*Assignment*:
Using the listing below, print exactly everything from the line with "their expansions. -/" down to the line with "syntax, each number", both included, and nothing more.

*Dataset extract*:
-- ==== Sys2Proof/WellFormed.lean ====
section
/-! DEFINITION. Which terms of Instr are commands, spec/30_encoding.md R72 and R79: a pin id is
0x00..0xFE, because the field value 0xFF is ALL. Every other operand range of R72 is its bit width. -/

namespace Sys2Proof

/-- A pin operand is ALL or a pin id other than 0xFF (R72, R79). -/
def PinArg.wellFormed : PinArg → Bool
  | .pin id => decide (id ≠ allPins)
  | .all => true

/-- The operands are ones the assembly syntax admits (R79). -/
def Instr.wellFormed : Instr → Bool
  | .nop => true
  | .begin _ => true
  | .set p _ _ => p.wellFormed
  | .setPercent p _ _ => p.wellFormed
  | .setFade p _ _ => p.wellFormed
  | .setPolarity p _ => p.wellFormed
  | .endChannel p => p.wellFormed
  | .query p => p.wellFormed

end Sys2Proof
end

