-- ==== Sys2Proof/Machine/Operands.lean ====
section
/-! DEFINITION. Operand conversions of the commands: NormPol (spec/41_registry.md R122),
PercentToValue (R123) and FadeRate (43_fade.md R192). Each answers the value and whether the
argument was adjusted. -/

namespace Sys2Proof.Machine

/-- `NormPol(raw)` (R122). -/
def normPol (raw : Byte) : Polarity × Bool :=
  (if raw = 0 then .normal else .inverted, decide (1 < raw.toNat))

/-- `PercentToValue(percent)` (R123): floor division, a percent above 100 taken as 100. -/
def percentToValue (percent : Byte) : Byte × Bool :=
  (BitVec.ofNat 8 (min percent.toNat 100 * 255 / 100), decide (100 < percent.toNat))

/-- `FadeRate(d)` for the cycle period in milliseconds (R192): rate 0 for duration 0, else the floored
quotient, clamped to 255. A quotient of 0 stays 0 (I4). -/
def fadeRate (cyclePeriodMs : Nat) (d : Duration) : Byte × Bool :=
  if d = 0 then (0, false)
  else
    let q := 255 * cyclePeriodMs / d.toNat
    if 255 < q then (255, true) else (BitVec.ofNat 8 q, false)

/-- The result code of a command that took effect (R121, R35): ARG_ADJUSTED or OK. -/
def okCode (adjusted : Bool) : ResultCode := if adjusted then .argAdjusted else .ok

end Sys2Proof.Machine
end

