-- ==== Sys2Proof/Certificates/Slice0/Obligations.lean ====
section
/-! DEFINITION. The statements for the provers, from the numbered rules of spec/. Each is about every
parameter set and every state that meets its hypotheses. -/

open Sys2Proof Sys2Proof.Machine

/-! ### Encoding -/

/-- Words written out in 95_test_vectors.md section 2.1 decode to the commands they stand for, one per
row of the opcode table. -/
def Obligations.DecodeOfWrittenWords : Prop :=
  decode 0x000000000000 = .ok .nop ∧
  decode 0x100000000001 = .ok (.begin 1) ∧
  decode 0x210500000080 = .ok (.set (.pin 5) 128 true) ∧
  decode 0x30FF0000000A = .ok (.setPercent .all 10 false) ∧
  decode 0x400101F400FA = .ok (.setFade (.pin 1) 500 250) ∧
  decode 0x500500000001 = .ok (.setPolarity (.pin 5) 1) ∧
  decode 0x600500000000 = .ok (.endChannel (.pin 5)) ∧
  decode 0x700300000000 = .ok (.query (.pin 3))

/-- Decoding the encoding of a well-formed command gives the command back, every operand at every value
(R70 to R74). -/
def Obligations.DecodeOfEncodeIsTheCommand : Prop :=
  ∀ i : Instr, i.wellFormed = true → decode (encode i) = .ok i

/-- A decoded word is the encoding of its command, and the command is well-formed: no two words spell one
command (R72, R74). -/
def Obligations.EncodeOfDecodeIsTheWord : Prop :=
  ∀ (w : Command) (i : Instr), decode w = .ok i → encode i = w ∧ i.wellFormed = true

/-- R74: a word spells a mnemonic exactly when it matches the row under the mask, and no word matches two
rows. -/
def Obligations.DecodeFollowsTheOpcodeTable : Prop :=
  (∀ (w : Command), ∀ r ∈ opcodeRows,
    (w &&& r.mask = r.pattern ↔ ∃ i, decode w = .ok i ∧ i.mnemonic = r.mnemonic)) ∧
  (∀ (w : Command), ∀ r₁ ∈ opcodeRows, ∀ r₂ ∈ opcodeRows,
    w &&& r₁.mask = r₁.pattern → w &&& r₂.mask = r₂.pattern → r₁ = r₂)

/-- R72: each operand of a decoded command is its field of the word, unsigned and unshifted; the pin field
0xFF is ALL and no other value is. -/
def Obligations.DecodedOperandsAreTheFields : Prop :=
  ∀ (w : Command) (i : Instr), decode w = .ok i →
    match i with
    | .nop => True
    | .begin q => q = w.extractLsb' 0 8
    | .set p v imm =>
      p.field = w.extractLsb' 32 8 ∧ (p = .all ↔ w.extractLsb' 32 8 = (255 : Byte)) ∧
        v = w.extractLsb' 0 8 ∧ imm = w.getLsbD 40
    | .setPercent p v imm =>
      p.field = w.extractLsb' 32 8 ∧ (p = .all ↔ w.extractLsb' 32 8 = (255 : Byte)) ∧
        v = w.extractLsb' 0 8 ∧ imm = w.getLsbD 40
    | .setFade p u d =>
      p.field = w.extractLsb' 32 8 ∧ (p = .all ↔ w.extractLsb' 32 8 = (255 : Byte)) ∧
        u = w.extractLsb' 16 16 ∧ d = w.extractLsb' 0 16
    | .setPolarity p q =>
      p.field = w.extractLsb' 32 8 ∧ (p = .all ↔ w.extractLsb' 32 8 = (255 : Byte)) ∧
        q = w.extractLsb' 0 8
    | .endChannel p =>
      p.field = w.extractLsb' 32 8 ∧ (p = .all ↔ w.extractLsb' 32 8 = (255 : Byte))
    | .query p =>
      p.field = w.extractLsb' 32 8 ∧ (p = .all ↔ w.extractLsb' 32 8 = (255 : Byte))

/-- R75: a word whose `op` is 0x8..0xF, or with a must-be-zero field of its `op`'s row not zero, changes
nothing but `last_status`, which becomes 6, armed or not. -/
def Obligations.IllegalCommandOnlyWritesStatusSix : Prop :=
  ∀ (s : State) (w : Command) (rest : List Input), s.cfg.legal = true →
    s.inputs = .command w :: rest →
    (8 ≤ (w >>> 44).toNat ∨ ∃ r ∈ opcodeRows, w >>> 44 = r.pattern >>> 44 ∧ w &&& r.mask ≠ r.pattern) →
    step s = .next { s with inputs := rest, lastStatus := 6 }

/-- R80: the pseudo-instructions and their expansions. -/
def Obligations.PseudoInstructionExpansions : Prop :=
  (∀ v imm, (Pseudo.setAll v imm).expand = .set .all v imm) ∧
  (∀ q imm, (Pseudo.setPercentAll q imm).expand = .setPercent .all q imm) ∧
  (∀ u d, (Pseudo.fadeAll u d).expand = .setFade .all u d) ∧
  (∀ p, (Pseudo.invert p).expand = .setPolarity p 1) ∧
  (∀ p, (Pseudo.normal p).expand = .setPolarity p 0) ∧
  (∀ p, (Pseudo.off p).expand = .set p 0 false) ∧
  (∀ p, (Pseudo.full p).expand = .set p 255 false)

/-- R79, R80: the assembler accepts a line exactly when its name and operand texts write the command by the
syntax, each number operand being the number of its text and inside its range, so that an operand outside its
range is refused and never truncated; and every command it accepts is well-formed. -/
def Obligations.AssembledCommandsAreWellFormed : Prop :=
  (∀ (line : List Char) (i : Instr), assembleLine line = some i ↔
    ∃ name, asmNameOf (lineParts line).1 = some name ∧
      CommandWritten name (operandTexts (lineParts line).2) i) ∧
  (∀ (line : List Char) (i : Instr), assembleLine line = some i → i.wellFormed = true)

*Solution to this exercise*:
/-- R80: the pseudo-instructions and their expansions. -/
def Obligations.PseudoInstructionExpansions : Prop :=
  (∀ v imm, (Pseudo.setAll v imm).expand = .set .all v imm) ∧
  (∀ q imm, (Pseudo.setPercentAll q imm).expand = .setPercent .all q imm) ∧
  (∀ u d, (Pseudo.fadeAll u d).expand = .setFade .all u d) ∧
  (∀ p, (Pseudo.invert p).expand = .setPolarity p 1) ∧
  (∀ p, (Pseudo.normal p).expand = .setPolarity p 0) ∧
  (∀ p, (Pseudo.off p).expand = .set p 0 false) ∧
  (∀ p, (Pseudo.full p).expand = .set p 255 false)

/-- R79, R80: the assembler accepts a line exactly when its name and operand texts write the command by the
syntax, each number operand being the number of its text and inside its range, so that an operand outside its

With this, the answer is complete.